■ Aim of the exercise
Check each line of the material for the string "FaultRecord", and copy the lines that have it.
_____
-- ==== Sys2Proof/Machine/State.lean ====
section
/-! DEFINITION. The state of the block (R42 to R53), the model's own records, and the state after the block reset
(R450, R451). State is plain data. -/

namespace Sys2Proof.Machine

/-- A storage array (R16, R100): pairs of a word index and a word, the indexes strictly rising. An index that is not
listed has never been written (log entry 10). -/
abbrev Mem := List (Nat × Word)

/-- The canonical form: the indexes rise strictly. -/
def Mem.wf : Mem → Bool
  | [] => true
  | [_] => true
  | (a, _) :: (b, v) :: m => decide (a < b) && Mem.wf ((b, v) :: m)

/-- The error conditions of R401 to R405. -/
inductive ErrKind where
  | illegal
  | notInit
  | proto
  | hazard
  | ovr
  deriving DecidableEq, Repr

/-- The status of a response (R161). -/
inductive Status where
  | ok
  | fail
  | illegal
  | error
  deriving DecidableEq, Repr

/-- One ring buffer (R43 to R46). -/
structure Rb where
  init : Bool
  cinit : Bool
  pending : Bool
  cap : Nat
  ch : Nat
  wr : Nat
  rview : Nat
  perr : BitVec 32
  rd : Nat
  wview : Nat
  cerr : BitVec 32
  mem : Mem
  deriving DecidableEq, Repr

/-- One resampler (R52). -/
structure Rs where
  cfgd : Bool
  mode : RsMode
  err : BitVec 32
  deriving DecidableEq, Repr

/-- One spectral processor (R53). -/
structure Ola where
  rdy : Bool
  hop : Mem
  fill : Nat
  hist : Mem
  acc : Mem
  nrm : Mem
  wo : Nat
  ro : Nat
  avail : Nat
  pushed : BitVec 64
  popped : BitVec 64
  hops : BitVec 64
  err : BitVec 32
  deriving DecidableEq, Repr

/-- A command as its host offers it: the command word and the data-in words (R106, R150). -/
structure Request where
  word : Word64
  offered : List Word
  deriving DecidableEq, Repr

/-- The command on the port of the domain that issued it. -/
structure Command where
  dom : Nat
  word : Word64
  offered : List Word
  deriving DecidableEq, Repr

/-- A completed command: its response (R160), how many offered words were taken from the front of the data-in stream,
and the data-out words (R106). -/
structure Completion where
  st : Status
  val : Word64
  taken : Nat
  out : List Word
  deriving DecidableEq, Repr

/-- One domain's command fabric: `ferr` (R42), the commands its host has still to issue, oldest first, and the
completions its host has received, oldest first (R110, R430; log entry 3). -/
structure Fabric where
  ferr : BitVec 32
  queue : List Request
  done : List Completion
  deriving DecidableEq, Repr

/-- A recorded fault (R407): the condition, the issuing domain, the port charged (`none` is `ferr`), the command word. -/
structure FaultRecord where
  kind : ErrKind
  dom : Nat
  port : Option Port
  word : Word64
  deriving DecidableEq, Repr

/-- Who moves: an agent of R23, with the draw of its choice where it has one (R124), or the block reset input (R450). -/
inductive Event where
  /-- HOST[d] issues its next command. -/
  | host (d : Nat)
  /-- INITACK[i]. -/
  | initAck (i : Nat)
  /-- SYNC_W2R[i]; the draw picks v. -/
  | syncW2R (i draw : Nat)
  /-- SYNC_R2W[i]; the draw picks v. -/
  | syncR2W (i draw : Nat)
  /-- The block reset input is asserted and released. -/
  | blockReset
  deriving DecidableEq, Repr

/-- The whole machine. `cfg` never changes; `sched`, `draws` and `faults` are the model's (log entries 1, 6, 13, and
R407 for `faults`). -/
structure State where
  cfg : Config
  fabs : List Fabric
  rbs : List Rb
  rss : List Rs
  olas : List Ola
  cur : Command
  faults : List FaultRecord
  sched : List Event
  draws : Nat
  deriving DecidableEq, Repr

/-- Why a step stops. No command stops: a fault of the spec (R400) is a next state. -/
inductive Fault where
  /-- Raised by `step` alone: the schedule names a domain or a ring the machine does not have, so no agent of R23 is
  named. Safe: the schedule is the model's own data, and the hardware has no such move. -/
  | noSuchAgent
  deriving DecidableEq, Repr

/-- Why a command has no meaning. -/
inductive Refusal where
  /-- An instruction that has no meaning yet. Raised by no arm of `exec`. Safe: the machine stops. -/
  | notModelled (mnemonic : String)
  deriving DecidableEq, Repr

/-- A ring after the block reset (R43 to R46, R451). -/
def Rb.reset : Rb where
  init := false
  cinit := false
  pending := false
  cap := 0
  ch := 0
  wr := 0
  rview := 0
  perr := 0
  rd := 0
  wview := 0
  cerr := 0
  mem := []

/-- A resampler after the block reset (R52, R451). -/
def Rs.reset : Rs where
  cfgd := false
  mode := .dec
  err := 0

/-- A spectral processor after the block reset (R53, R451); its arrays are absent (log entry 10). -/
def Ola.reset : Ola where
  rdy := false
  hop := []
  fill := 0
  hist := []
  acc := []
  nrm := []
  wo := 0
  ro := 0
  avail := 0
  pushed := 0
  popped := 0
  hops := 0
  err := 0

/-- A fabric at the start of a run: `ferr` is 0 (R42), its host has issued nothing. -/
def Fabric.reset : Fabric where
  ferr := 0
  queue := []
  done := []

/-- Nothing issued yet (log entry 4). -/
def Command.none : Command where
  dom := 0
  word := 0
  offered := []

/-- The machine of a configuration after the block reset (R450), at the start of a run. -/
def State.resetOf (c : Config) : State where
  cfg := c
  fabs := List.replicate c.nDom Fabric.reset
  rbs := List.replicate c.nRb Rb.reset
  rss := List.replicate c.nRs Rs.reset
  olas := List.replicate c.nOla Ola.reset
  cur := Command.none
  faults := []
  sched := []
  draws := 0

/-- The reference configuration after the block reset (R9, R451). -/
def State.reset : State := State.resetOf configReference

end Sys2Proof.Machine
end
_____
■ Solution for this exercise
structure FaultRecord where
  faults : List FaultRecord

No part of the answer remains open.